◆ Exercise requirements
After locating the line with "(ofUs n) = n := by" in the data that follows, return it and every later line exactly, up to and including the line with "a count. -/".

◆ Data supplied

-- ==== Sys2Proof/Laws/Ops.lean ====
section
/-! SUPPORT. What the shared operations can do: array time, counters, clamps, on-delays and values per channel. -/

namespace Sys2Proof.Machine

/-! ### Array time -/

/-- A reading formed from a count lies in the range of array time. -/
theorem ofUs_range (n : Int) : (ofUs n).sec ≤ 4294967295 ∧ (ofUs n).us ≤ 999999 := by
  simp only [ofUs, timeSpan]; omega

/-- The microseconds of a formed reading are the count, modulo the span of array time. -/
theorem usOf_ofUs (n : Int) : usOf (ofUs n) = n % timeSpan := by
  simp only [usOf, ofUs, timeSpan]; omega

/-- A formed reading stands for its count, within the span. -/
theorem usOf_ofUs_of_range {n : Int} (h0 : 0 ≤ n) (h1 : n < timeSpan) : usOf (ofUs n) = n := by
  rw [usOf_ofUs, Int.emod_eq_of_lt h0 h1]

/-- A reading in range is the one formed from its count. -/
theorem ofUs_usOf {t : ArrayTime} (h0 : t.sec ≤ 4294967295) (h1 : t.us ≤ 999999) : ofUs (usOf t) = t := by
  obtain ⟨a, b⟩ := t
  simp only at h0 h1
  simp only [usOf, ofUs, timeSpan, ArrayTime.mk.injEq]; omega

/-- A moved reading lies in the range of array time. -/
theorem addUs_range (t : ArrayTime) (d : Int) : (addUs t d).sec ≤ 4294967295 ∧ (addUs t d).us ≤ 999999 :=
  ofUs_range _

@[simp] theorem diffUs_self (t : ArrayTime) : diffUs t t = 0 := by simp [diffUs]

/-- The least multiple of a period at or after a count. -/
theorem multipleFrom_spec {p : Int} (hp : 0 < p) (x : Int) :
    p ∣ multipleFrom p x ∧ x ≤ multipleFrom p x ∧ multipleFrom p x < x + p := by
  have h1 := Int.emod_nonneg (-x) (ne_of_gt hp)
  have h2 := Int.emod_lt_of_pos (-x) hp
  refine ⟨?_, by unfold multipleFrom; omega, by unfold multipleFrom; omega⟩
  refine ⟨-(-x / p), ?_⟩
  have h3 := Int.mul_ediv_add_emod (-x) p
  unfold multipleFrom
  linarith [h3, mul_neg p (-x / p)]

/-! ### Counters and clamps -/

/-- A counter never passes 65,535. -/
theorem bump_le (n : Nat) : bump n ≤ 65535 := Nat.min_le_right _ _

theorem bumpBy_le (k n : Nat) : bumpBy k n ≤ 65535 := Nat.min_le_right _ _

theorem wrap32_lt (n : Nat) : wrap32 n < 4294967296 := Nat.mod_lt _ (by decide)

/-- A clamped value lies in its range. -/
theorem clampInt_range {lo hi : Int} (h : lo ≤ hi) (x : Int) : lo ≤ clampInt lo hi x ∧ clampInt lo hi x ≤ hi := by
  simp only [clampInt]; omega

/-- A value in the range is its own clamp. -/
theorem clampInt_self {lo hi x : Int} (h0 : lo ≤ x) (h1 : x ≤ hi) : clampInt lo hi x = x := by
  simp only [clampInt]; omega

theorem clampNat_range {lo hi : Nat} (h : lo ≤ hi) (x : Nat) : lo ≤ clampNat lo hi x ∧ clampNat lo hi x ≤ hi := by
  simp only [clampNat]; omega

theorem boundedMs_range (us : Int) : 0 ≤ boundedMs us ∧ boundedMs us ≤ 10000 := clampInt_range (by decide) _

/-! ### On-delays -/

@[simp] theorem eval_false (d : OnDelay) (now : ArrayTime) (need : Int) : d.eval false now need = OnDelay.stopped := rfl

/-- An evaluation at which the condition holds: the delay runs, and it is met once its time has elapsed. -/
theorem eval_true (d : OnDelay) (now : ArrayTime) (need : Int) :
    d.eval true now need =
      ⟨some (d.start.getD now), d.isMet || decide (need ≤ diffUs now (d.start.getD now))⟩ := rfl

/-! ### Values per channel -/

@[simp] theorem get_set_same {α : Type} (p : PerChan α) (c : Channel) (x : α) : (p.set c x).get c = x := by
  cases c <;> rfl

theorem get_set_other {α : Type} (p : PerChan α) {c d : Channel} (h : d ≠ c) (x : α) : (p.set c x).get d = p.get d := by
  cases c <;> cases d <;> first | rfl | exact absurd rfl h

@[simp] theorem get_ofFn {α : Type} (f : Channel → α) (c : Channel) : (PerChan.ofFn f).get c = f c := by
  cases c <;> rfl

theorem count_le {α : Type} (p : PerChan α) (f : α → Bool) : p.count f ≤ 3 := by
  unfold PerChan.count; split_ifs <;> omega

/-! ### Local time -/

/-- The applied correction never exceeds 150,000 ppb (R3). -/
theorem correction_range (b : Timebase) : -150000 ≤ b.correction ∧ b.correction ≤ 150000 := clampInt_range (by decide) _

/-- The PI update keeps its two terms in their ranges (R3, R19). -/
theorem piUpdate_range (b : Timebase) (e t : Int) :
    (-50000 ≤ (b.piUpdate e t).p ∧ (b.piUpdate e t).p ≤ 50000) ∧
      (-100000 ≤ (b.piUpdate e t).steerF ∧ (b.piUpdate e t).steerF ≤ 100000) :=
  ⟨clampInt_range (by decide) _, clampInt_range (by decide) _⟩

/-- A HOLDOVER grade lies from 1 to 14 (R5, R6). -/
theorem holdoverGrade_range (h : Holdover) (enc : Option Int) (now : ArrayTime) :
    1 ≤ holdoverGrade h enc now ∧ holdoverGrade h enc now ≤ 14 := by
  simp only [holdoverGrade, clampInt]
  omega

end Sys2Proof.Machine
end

◆ Your solution
theorem usOf_ofUs_of_range {n : Int} (h0 : 0 ≤ n) (h1 : n < timeSpan) : usOf (ofUs n) = n := by
  rw [usOf_ofUs, Int.emod_eq_of_lt h0 h1]

/-- A reading in range is the one formed from its count. -/
theorem ofUs_usOf {t : ArrayTime} (h0 : t.sec ≤ 4294967295) (h1 : t.us ≤ 999999) : ofUs (usOf t) = t := by
  obtain ⟨a, b⟩ := t
  simp only at h0 h1
  simp only [usOf, ofUs, timeSpan, ArrayTime.mk.injEq]; omega

/-- A moved reading lies in the range of array time. -/
theorem addUs_range (t : ArrayTime) (d : Int) : (addUs t d).sec ≤ 4294967295 ∧ (addUs t d).us ≤ 999999 :=
  ofUs_range _

@[simp] theorem diffUs_self (t : ArrayTime) : diffUs t t = 0 := by simp [diffUs]

/-- The least multiple of a period at or after a count. -/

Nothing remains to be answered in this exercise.